HemaContour: Parametric Contour-Based ICH Segmentation in NCCT
Overview
HemaContour introduces a novel contour-centric framework for intracerebral hemorrhage (ICH) segmentation on non-contrast CT, improving boundary accuracy and volumetric estimation over state-of-the-art voxel-wise methods. It achieves higher Dice scores and reduced boundary errors on both internal and external datasets, demonstrating enhanced robustness and clinical interpretability.
Background
Intracerebral hemorrhage (ICH) is a critical neurological emergency with high mortality and morbidity, where hematoma volume estimation from non-contrast CT (NCCT) is essential for prognosis and treatment decisions.
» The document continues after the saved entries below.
/-- PICK, UNPICK, PLACE and UNCLAIM (R133 to R137): each takes a compartment from its state to its target, PICK, PLACE and
UNCLAIM of a bin AT-BAY alone; a PLACE that leaves no FREE compartment clears the bay's keep flag; the auto-stow condition
is then evaluated for the bay. Another bin state is refused with BIN-STATE, another compartment state with BIN-STATE and the
compartment. The bytes of flags are the model's reading (log 8), and the presence byte of each bay field its choice (log 9). -/
def Obligations.DeskRequestsChangeOneCompartment : Prop :=
  ∀ s b j, s.serves .C → b < 4096 → j < 16 →
    ∀ k i atBay source target,
      (k, i, atBay, source, target) ∈
        [(Kind.pick, Instr.pick .C b j, true, Comp.pendingPick, Comp.free),
          (.unpick, .unpick .C b j, false, .pendingPick, .occupied),
          (.place, .place .C b j, true, .claimed, .occupied),
          (.unclaim, .unclaim .C b j, true, .claimed, .free)] →
      (atBay = true → (∀ st bay, (s.bin b).place ≠ .atBay st bay) → exec i s = .next (refused s .C k .binState none)) ∧
      ((atBay = true → ∃ st bay, (s.bin b).place = .atBay st bay) → (s.bin b).comp j ≠ source →
        exec i s = .next (refused s .C k .binState (some j))) ∧
      ((s.bin b).comp j = source →
        ∀ t, t = s.setBin b { s.bin b with comps := (s.bin b).comps.set j target } →
          (∀ st bay u, (s.bin b).place = .atBay st bay →
            u =
              (if k = .place ∧ (t.bin b).comps.count .free = 0 then t.setBay st bay { t.bay st bay with keep := false }
                else t).autoStow st bay →
            exec i s =
              .next (acked s .C k
                ([.num 1 j, .named ((u.1.bin b).comp j).code, .num 1 ((u.1.bin b).comps.count .free), .present,
                    .num 1 (stationCode st), .present, .num 1 bay, .present, flagField (u.1.bay st bay).keep, .present,
                    flagField (u.1.bay st bay).stowWanted] ++ optField .handle u.2) u.1)) ∧
          (atBay = false → (∀ st bay, (s.bin b).place ≠ .atBay st bay) →
            exec i s =
              .next (acked s .C k
                ([.num 1 j, .named ((t.bin b).comp j).code, .num 1 ((t.bin b).comps.count .free), .absent, .absent, .absent,
                  .absent, .absent]) t)))

/-- RELBAY clears the bay's keep flag and evaluates its auto-stow condition (R143). An evaluation that finds conditions 1 to
4 of R144 true creates a STOW of purpose AUTO to the cell of the destination scan, with authority 3, reserves the cell and
clears the stow-wanted flag; where the wing is HELD, no slot is free or the scan delivers no cell it sets that flag; else it
changes nothing (R145, R146). The bytes of flags in the ACK are the model's reading (log 8). -/
def Obligations.RelbayEvaluatesTheAutoStow : Prop :=
  (∀ s st bay u, s.serves .C → bay < 2 →
    u = (s.setBay st bay { s.bay st bay with keep := false }).autoStow st bay →
    exec (.relbay .C (stationCode st) bay) s =
      .next (acked s .C .relbay
        ([.named (u.1.bay st bay).state.code] ++
          (match (u.1.bay st bay).state with
            | .occupied b => [.present, .num 2 b]
            | .outbound b => [.present, .num 2 b]
            | _ => [.absent]) ++
          [flagField (u.1.bay st bay).keep, flagField (u.1.bay st bay).stowWanted] ++ optField .handle u.2) u.1)) ∧
  (∀ (s : State) st bay,
    ((∀ b, (s.bay st bay).state = .occupied b →
        (∃ c ∈ (s.bin b).comps, c = .pendingPick ∨ c = .claimed) ∨ (s.bay st bay).keep = true ∨ (s.bin b).order ≠ none) →
      s.autoStow st bay = (s, none)) ∧
    ∀ b, (s.bay st bay).state = .occupied b → (∀ c ∈ (s.bin b).comps, c ≠ .pendingPick ∧ c ≠ .claimed) →
      (s.bay st bay).keep = false → (s.bin b).order = none →
      (∀ i n g, s.sched.wing = .normal → s.freeSlot = some i → s.destScan st = some n → g = ((s.slot i).gen + 1) % 256 →
        s.autoStow st bay =
          (((((s.setSlot i
            ⟨g, some
              { kind := .stow, purpose := .auto, bin := some b, source := .bay st bay, dest := some (.cell n), destBay := none
                crane := craneOf st, issuer := .part, authority := 3, seq := s.counter, bypass := 0, loan := none
                level := n % 24 / 2, state := .queued, stalled := false, timer := none }⟩).setCounter (s.counter + 1)).setBin b
            { s.bin b with order := some ⟨i, g⟩ }).setCell n ⟨.reserved ⟨i, g⟩, (s.cell n).stamp, 0⟩).setBay st bay
            { s.bay st bay with stowWanted := false }, some ⟨i, g⟩)) ∧
      (s.sched.wing = .held ∨ s.freeSlot = none ∨ s.destScan st = none →
        s.autoStow st bay = (s.setBay st bay { s.bay st bay with stowWanted := true }, none)))

/-- SLOT claims the lowest FREE compartment of the first bay whose bin can take a volume: OCCUPIED, no live order, not
quarantined, bay 0 before bay 1 (R139). Where no bay can, a live return fetch for the station answers WAIT with its handle
(R140); else the return-bin scan is made: no cell answers NO-SPACE, and a cell creates a return fetch of its bin, or is
refused with WING-HELD or TABLE-FULL (R141). The station scans deliver the first cell that passes, from the station's own
end (R12, R13, R15): the destination scan an EMPTY cell, the return-bin scan an OCCUPIED one whose bin has the least free
count, is not quarantined and has no live order; each in a zone IN-SERVICE and beyond no shutter other than OPEN from the
station. The toward-home scan (R14) delivers an EMPTY cell in a zone IN-SERVICE, beyond no shutter other than OPEN from the crane's
segment (R8) and in no segment held by the other crane: of those, the first from the far end of the crane's own segment to its
own end of the wing, then the first on the far side. The presence byte before the handle in every NONE form, and 0 in the form of
NO-SPACE, for which R141 names no handle, are the model's choice (log 9). -/
def Obligations.SlotClaimsOrFetches : Prop :=
  (∀ s st, s.serves .C →
    (∀ bay b j room, bay < 2 →
      (room = fun (x : Nat) => ∃ b, (s.bay st x).state = .occupied b ∧ (s.bin b).order = none ∧ (s.bin b).quarantine = false ∧
        .free ∈ (s.bin b).comps) →
      (bay = 1 → ¬room 0) → room bay → (s.bay st bay).state = .occupied b → (s.bin b).comps[j]? = some .free →
      (∀ i : Nat, i < j → (s.bin b).comps[i]? ≠ some .free) →
      exec (.slot .C (stationCode st)) s =
        .next (acked s .C .slot
          [.named 0, .num 1 (stationCode st), .num 1 bay, .num 2 b, .num 1 j, .num 1 ((s.bin b).comps.count .free - 1)]
          (s.setBin b { s.bin b with comps := (s.bin b).comps.set j .claimed }))) ∧
    ((∀ bay b, bay < 2 → (s.bay st bay).state = .occupied b →
        (s.bin b).order ≠ none ∨ (s.bin b).quarantine = true ∨ .free ∉ (s.bin b).comps) →
      (∀ i g o, i < 64 → s.slot i = ⟨g, some o⟩ → o.kind = .fetch → o.purpose = .ret → o.dest = some (.station st) →
        (∀ j q, j < i → (s.slot j).order = some q → q.kind ≠ .fetch ∨ q.purpose ≠ .ret ∨ q.dest ≠ some (.station st)) →
        exec (.slot .C (stationCode st)) s =
          .next (acked s .C .slot [.named 1, .named 1, .present, .handle ⟨i, g⟩] s)) ∧
      ((∀ j q, j < 64 → (s.slot j).order = some q → q.kind ≠ .fetch ∨ q.purpose ≠ .ret ∨ q.dest ≠ some (.station st)) →
        (s.returnScan st = none → exec (.slot .C (stationCode st)) s = .next (acked s .C .slot [.named 1, .named 2, .absent] s)) ∧
        ∀ n b, s.returnScan st = some n → (s.cell n).state = .occupied b →
          (s.sched.wing = .held → exec (.slot .C (stationCode st)) s = .next (refused s .C .slot .wingHeld none)) ∧
          (s.sched.wing = .normal → s.freeSlot = none →
            exec (.slot .C (stationCode st)) s = .next (refused s .C .slot .tableFull none)) ∧
          ∀ i g, s.sched.wing = .normal → s.freeSlot = some i → g = ((s.slot i).gen + 1) % 256 →
            exec (.slot .C (stationCode st)) s =
              .next (acked s .C .slot [.named 1, .named 0, .present, .handle ⟨i, g⟩]
                (((s.setSlot i
                  ⟨g, some
                    { kind := .fetch, purpose := .ret, bin := some b, source := .cell n, dest := some (.station st)
                      destBay := none, crane := craneOf st, issuer := .C, authority := 3, seq := s.counter, bypass := 0
                      loan := none, level := n % 24 / 2, state := .queued, stalled := false
                      timer := none }⟩).setCounter (s.counter + 1)).setBin b { s.bin b with order := some ⟨i, g⟩ }))))) ∧
  (∀ (s : State) st (good : CellState → Prop) (scan : Option Nat),
    (scan = s.destScan st ∧ (∀ x, good x ↔ x = .empty) ∨
      scan = s.returnScan st ∧
        ∀ x, good x ↔ ∃ b, x = .occupied b ∧ s.settings.leastFree ≤ (s.bin b).comps.count .free ∧
          (s.bin b).quarantine = false ∧ (s.bin b).order = none) →
    ∀ passes : Nat → Prop,
      (passes = fun n => n < 3840 ∧ good (s.cell n).state ∧ (s.zone (zoneOfCell n)).state = .inService ∧
        ∀ k, k < 3 → (s.shutter k).state ≠ .open →
          (st = .W → 1 + n / 96 ≤ 10 * k + 10) ∧ (st = .E → 10 * k + 11 ≤ 1 + n / 96)) →
      (scan = none ↔ ∀ n, ¬passes n) ∧
        ∀ n, scan = some n ↔ passes n ∧ ∀ m, passes m → (st = .W → n ≤ m) ∧ (st = .E → m ≤ n)) ∧
  ∀ (s : State) c here (passes : Nat → Prop) (rank : Nat → Nat),
    here = (match (s.crane c).ref with
      | some r => (max 0 (min 100799 r.x)).toNat / 2400
      | none => endSegment c) →
    (passes = fun n => n < 3840 ∧ (s.cell n).state = .empty ∧ (s.zone (zoneOfCell n)).state = .inService ∧
      (s.seg (1 + n / 96)).holder ≠ some (otherCrane c) ∧
      ∀ k, k < 3 → (s.shutter k).state ≠ .open → (here ≤ 10 * k + 10 ↔ 1 + n / 96 ≤ 10 * k + 10)) →
    (rank = fun n =>
      match c with
        | .A => if n < 96 * here then 96 * here - 1 - n else n
        | .B => if 96 * (here - 1) ≤ n then n - 96 * (here - 1) else 3839 - n) →
    (s.homeScan c = none ↔ ∀ n, ¬passes n) ∧
      ∀ n, s.homeScan c = some n ↔ passes n ∧ ∀ m, passes m → rank n ≤ rank m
Manual segmentation is the clinical gold standard but is time-consuming and variable, while traditional volumetric approximations often fail for irregular hematomas. Deep learning voxel-wise segmentation methods have advanced automated delineation but struggle with low contrast boundaries, edema interference, and produce jagged contours that limit clinical trust. Contour-based segmentation offers an anatomically plausible alternative by explicitly modeling smooth boundaries, yet prior methods lacked robustness and integration with deep learning for ICH.
Data Highlights
Dataset
Method
Dice (%)
HD95 (mm)
AVE (mL)
RVE (%)
INSTANCE
HemaContour
87.2
7.3
–
–
INSTANCE
Best Baseline (Swin–UNETR)
85.0
8.5
–
–
PhysioNet CT–ICH (External)
HemaContour
84.3
8.5
4.3
11.1
PhysioNet CT–ICH (External)
Best Baseline
81.8
9.9
5.0
12.7
Key Findings
HemaContour achieves superior Dice scores (87.2% vs. 85.0%) and reduces Hausdorff distance (HD95) by ~14.1% on the INSTANCE dataset compared to the best voxel-wise baseline.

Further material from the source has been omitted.